If $G=\{1, a, b, c\}$ is a group and $|g|<4 \forall g\in G$, show the group is abelian.

Question

I was working on this exercise from Dummit and Foote's abstract algebra today:

Exercise 1.1.36

Assume $G=\{1, a, b, c\}$ is a group of order 4 with identity 1. Assume also that $G$ has no elements of order 4 (so every element has order $\leq 3$. Use the cancellation laws to show that there is a unique group table for $G$. Deduce that $G$ is abelian.

Now, I got stuck in my workings. Since it's an even ordered group we can assume $|a|=2$ (there must be such an element so at most we need a re-labeling). This gives us 2 options: $|b|=|c|=2$, making the group abelian. Or the option $|b|=3$, in which case $b^2=c$.

This is how far I got on my own, and I couldn't figure out how to continue from here on out, so I went ahead and searched for a solution manual, which gave the following response:

Exercise 1.1.36

We know that at least one element must be its own inverse from exercise 1.1.31. WLOG, assume that this element is $a$. From 1.1.31 we know that $b$ is its own inverse iff $c$ is its own inverse: if both are their own inverses, then the group is abelian by 1.1.25 and we are done.

If neither $b$ nor $c$ are their own inverses, then they must have order $3$ $(b^3 = c^3 = 1)$. We cannot have $b^2=b$ (for we would have $o(b) = 1$) or $b^2= 1$ (for we would have $o(b) = 2$) or $b^2=a$ (for we would have $b=b$, $b^2=a$, $b^3=ab$, $b^4=a^2= 1$ so that $o(b) = > 4$) so we must have $b^2=c$. And this gives us a contradiction, since it would imply that $o(b^2) =o(c) =o(b)$.

My problem with this proof is: Why is this last point a contradiction? If $c= b^2$, then $c^2 = b^4 = b$, $c^3 = b^6 = b^3b^3 = 1$. This seems really reasonable to me.

It'd be great if someone could explain this to me.

Answer 1

A relation $b^3=e$ in a group $G$ of order $4$ implies that $b=e$, which is a contradiction. Indeed, $b^3=e$ means either $o(b)=3$, which is impossible, because the order of an element must divide the order of the group, which is $4$. But $o(b)=2$ is also impossible, because of $b^2=e$ would imply $b^3=b\neq e$. So this is the contradiction in your proof.

Answer 2

The option $|b|=3$ can obviously be discarded because the group has order $4$.

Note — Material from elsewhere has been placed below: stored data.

-- ==== Sys2Proof/Word.lean ====
section
/-! DEFINITION. The words of the LS-8 CORE (spec 00_scope.md R5, R7): everything the machine stores is an
unsigned byte, and a register is named by an index 0..7. -/

namespace Sys2Proof

/-- WORD (R5): a register, a memory cell, `pc`, `fl`, an opcode and an operand are each 8 bits, unsigned. -/
abbrev Byte := BitVec 8

/-- NREGS (R5, R11): a legal register index, 0..7. -/
abbrev RegIndex := Fin 8

end Sys2Proof
end

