-- ==== Sys2Proof/Machine/Core.lean ====
section
/-! DEFINITION. The machine as the host runs it. -/

def Sys2Proof.core : Host.Core := { State := Sys2Proof.Machine.State, Fault := Sys2Proof.Machine.Fault, Refusal := Sys2Proof.Machine.Refusal, step := Sys2Proof.Machine.step, reset := Sys2Proof.Machine.State.reset }
end

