/-- A legal value of `fl` may be written. -/
theorem State.Inv.setFl {s : State} (h : s.Inv) {v : Byte} (hv : flLegal v = true) : (s.setFl v).Inv :=
  ⟨h.1, hv, h.2.2⟩

/-- Any canonical memory may be put in. -/
theorem State.Inv.setMem {s : State} (h : s.Inv) {m : Memory} (hm : m.wf = true) : (s.setMem m).Inv :=
  ⟨hm, h.2⟩

/-- A write at a byte's address keeps the canonical form. -/
theorem Memory.wf_write_byte {m : Memory} (h : m.wf = true) (a v : Byte) : (m.write a.toNat v).wf = true :=
  Memory.wf_write h a.isLt v

/-- CMP writes one of the four values `fl` can hold. -/
theorem flLegal_compareFlags (x y : Byte) : flLegal (compareFlags x y) = true := by
  rcases compareFlags_cases x y with ⟨-, e⟩ | ⟨-, e⟩ | ⟨-, e⟩ <;> rw [e] <;> decide

/-! ### Instructions and steps -/

/-- Every end of an instruction keeps the invariant. -/
theorem Effect.keeps_inv {i : Instr} {s t : State} (h : Effect i s t) (hi : s.Inv) : t.Inv := by
  cases h with
  | raised k => exact hi.raise k
  | hlt => exact (hi.setPc _).halt
  | ldi imm a => exact (hi.writeReg a imm).setPc _
  | prn a => exact (hi.emit _).setPc _
  | mul a b => exact (hi.writeReg a _).setPc _
  | add a b => exact (hi.writeReg a _).setPc _
  | push a => exact ((hi.writeReg spIndex _).setMem (Memory.wf_write_byte hi.1 _ _)).setPc _
  | pop a => exact ((hi.writeReg a _).writeReg spIndex _).setPc _
  | call a => exact ((hi.writeReg spIndex _).setMem (Memory.wf_write_byte hi.1 _ _)).setPc _
  | ret => exact (hi.writeReg spIndex _).setPc _
  | cmp a b => exact (hi.setFl (flLegal_compareFlags _ _)).setPc _
  | jmp a => exact hi.setPc _
  | jeqTaken a => exact hi.setPc _
  | jeqNot a => exact hi.setPc _
  | jneTaken a => exact hi.setPc _
  | jneNot a => exact hi.setPc _

/-- Everything a step that answers can have done: fault entry at fetch or decode, or an end of the instruction at `pc`. -/
theorem step_next_cases {s t : State} (h : step s = .next t) :
    s.status = .running ∧ ((∃ k, k ≠ .unsupportedOperation ∧ t = s.raise k) ∨ ∃ i, s.At i ∧ Effect i s t) := by
  rw [step] at h
  rcases stepWith_cases standardOpcodes s with ⟨-, e⟩ | ⟨hr, k, hk, e⟩ | ⟨hr, hpc, i, hd, e⟩ <;> rw [e] at h
  · cases h
  · cases h
    exact ⟨hr, .inl ⟨k, hk, rfl⟩⟩
  · exact ⟨hr, .inr ⟨i, ⟨hpc, hd⟩, exec_effect h⟩⟩

/-- Settles O3: by the cases of a step, fault entry or an end of the instruction, each of which keeps the invariant. -/
theorem stepKeepsTheInvariant : Obligations.StepKeepsTheInvariant := by
  unfold Obligations.StepKeepsTheInvariant
  intro s t hi h
  obtain ⟨-, ⟨k, -, rfl⟩ | ⟨i, -, he⟩⟩ := step_next_cases h
  · exact hi.raise k
  · exact he.keeps_inv hi

/-- Settles O2: nothing is listed, `fl` is 0x00, no fault is recorded. -/
theorem resetMeetsTheInvariant : Obligations.ResetMeetsTheInvariant := by
  unfold Obligations.ResetMeetsTheInvariant
  exact ⟨Memory.wf_nil, by decide, fun hf => absurd rfl hf⟩

end Sys2Proof.Machine
end

section
/-! PROOFS. Runs of bounded length (40_cycle_and_system.md R75): they always answer, they compose, a halted machine stays
as it is, and what every step keeps every run keeps. -/

namespace Sys2Proof.Machine

/-! ### Every running step answers -/

/-- However a step of an instruction ends, it ends in a next state. -/
theorem State.commit_answers (s : State) (r : Except FaultKind State) : ∃ t, s.commit r = .next t := by
  cases r with
  | ok t => exact ⟨t, rfl⟩
  | error k => exact ⟨s.raise k, rfl⟩

/-- Every arm of `exec` is written with `commit`. -/
theorem exec_answers (i : Instr) (s : State) : ∃ t, exec i s = .next t := by
  cases i <;> exact s.commit_answers _

theorem stepWith_answers (ops : Opcodes) {s : State} (hr : s.status = .running) : ∃ t, stepWith ops s = .next t := by
  rcases stepWith_cases ops s with ⟨hh, -⟩ | ⟨-, k, -, e⟩ | ⟨-, -, i, -, e⟩
  · rw [hr] at hh
    cases hh
  · exact ⟨_, e⟩
  · exact e ▸ exec_answers i s

/-- Settles O16: `exec` because every arm ends in `commit`, the step by its cases. -/
theorem everyRunningStepAnswers : Obligations.EveryRunningStepAnswers := by
  unfold Obligations.EveryRunningStepAnswers
  exact ⟨exec_answers, fun ops _ => stepWith_answers ops⟩

/-! ### runFor -/

/-- A halted machine is left as it is. -/
theorem runFor_halted {s : State} (h : s.status = .halted) (n : Nat) : runFor n s = .next s := by
  cases n with
  | zero => rfl
  | succ n => simp [runFor, h]

/-- A run begins with one step. -/
theorem runFor_succ {s t : State} (hr : s.status = .running) (h : step s = .next t) (n : Nat) :
    runFor (n + 1) s = runFor n t := by
  simp [runFor, hr, h]

/-- A run answers, and what every step keeps it keeps. -/
theorem runFor_answers {P : State → Prop} (hP : ∀ s t, P s → step s = .next t → P t) (n : Nat) (s : State) :
    ∃ t, runFor n s = .next t ∧ (P s → P t) := by
  induction n generalizing s with
  | zero => exact ⟨s, rfl, id⟩
  | succ n ih =>
    cases hs : s.status with
    | halted => exact ⟨s, runFor_halted hs _, id⟩
    | running =>
      obtain ⟨u, hu⟩ := stepWith_answers standardOpcodes hs
      obtain ⟨t, ht, hut⟩ := ih u
      exact ⟨t, (runFor_succ hs hu n).trans ht, fun hp => hut (hP s u hp hu)⟩
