-- ==== Sys2Proof/Machine/State.lean ====
section
/-! DEFINITION. The state of the CM640, block by block (00_scope.md 2.1), as plain data, and its value after power-on reset. -/

namespace Sys2Proof.Machine

/-! ### Names shared by the blocks -/

/-- The alert causes, bits 0–7 of ALERT (1.7). -/
inductive Cause where
  | news | cells | pages | pause | fault | postLost | postBad | startDone
  deriving DecidableEq, Repr

/-- The run states (1.3). -/
inductive RunState where
  | off | starting | running | stopping | stopped | halted
  deriving DecidableEq, Repr

/-- Where STARTING stands (R7): the layout read, the writes of step (5), the full reload of step (6), the CLEARs of step (7). -/
inductive StartPhase where
  | idle | layoutRead | writes | tables | clears
  deriving DecidableEq, Repr

/-- The six access streams, numbers 0–5 (R32). -/
inductive Stream where
  | iuRead | iuWrite | brRead | brWrite | hfRead | reportWrite
  deriving DecidableEq, Repr

/-- The kinds of device fault (R198); `none` before the first latch. -/
inductive FaultKind where
  | none | fence | slip | offline | handler
  deriving DecidableEq, Repr

/-- The kinds of on-chip table, with the codes of the TABLE post word (R19). -/
inductive TableKind where
  | curve | screen | screenSet | profile | power
  deriving DecidableEq, Repr

/-- One of the 49 tables (R133). -/
structure TableId where
  kind : TableKind
  idx : Nat
  deriving DecidableEq, Repr

/-! ### Page Intake (chapters 3 and 4) -/

/-- States of a page record that is not RETIRED (R61); a RETIRED record has no entry in the directory. -/
inductive PageState where
  | assembling | damaged | complete | superseded
  deriving DecidableEq, Repr

/-- The manifest as copied into a record (R59): its fields, and body bytes 00h–2Fh for the comparison of R59 (2). -/
structure Manifest where
  derived : Bool
  seps : BitVec 4
  rows : Nat
  dots : Nat
  patchCounts : List Nat
  base : PageKey
  ranges : List (Nat × Nat)
  raw : List Byte
  deriving DecidableEq, Repr

/-- The note counts of a record, each stopping at 255 (R63). -/
structure Notes where
  malformed : Nat
  stale : Nat
  conflict : Nat
  crc : Nat
  fence : Nat
  decode : Nat
  deriving DecidableEq, Repr

/-- The findings that are counted as notes (R61). -/
inductive NoteKind where
  | malformed | stale | conflict | crc | fence | decode
  deriving DecidableEq, Repr

/-- The reference and data of a PRESENT strip (R57, R61). -/
structure StripRef where
  cell : Nat
  off : Nat
  len : Nat
  crc : Word
  deriving DecidableEq, Repr

/-- The reference and data of a PRESENT patch (R57, R61). -/
structure PatchRef where
  mode : Nat
  scale : Nat
  cell : Nat
  off : Nat
  len : Nat
  crc : Word
  row0 : Nat
  dot0 : Nat
  w : Nat
  h : Nat
  deriving DecidableEq, Repr

/-- A strip entry that is not ABSENT (3.4). -/
inductive StripEntry where
  | bad
  | present (r : StripRef)
  deriving DecidableEq, Repr

/-- A patch entry that is not ABSENT (3.4). -/
inductive PatchEntry where
  | bad
  | present (r : PatchRef)
  deriving DecidableEq, Repr

/-- A page record that is not RETIRED (R61). Strip entry (x, k) is at index 768x + k, patch entry (x, p) at 32x + p; an index with no
entry is ABSENT. The present and bad counts and the first bad strip are computed from the entries (R63). `wasComplete`: the record has been
COMPLETE before, the model's own (log 47). -/
structure PageRecord where
  state : PageState
  key : PageKey
  version : Nat
  manifest : Option Manifest
  clipped : Bool
  dropped : Bool
  baseFlag : Bool
  pins : Nat
  notes : Notes
  firstTime : Word
  lastTime : Word
  strips : List (Nat × StripEntry)
  patches : List (Nat × PatchEntry)
  wasComplete : Bool
  deriving DecidableEq, Repr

Without resorting to Lagrange’s theorem, if the order of $b$ is $3$, then $b^3=1$ and $(b^2)^2=b$. Since $a$ has order $2$, the possibilities are $b^2=b$ or $b^2=c$. The former leads to $b=1$, a contradiction. Therefore $b^2=c$ and also $c$ has order $3$.

Thus the group is $\{1,a,b,b^2\}$. Note that $ab$ can only be $1$: from $ab=a$ we get $b=1$; from $ab=b$, $a=1$; from $ab=b^2$, $a=b$. However $ab=1$ implies $b=a^{-1}=a$. Contradiction.

We could also build the Cayley table; cancellation implies that every row and column cannot contain repeated elements. The top row and left column are just for naming, they don't belong to the table proper. \begin{array}{c|cccc} & 1 & a & b & c \\ \hline 1 & 1 & a & b & c \\ a & a & 1 \\ b & b & \\ c & c & \end{array} The product $ab$ cannot be $b$, so it must be $c$; similarly, $ba=c$; this also force $ac=b$ and $ca=b$: \begin{array}{c|cccc} & 1 & a & b & c \\ \hline 1 & 1 & a & b & c \\ a & a & 1 & c & b\\ b & b & c & \\ c & c & b & \end{array} If $b^2\ne1$, then it must be $a$ (because $c$ already appears in the same row). But this forces $b$ to have order $4$, because then $b^3=bb^2=ba=c\ne1$. \begin{array}{c|cccc} & 1 & a & b & c \\ \hline 1 & 1 & a & b & c \\ a & a & 1 & c & b\\ b & b & c & 1 &\\ c & c & b & \end{array} Now the three empty slots are forced: \begin{array}{c|cccc} & 1 & a & b & c \\ \hline 1 & 1 & a & b & c \\ a & a & 1 & c & b \\ b & b & c & 1 & a \\ c & c & b & a & 1 \end{array} Thus the operation is commutative.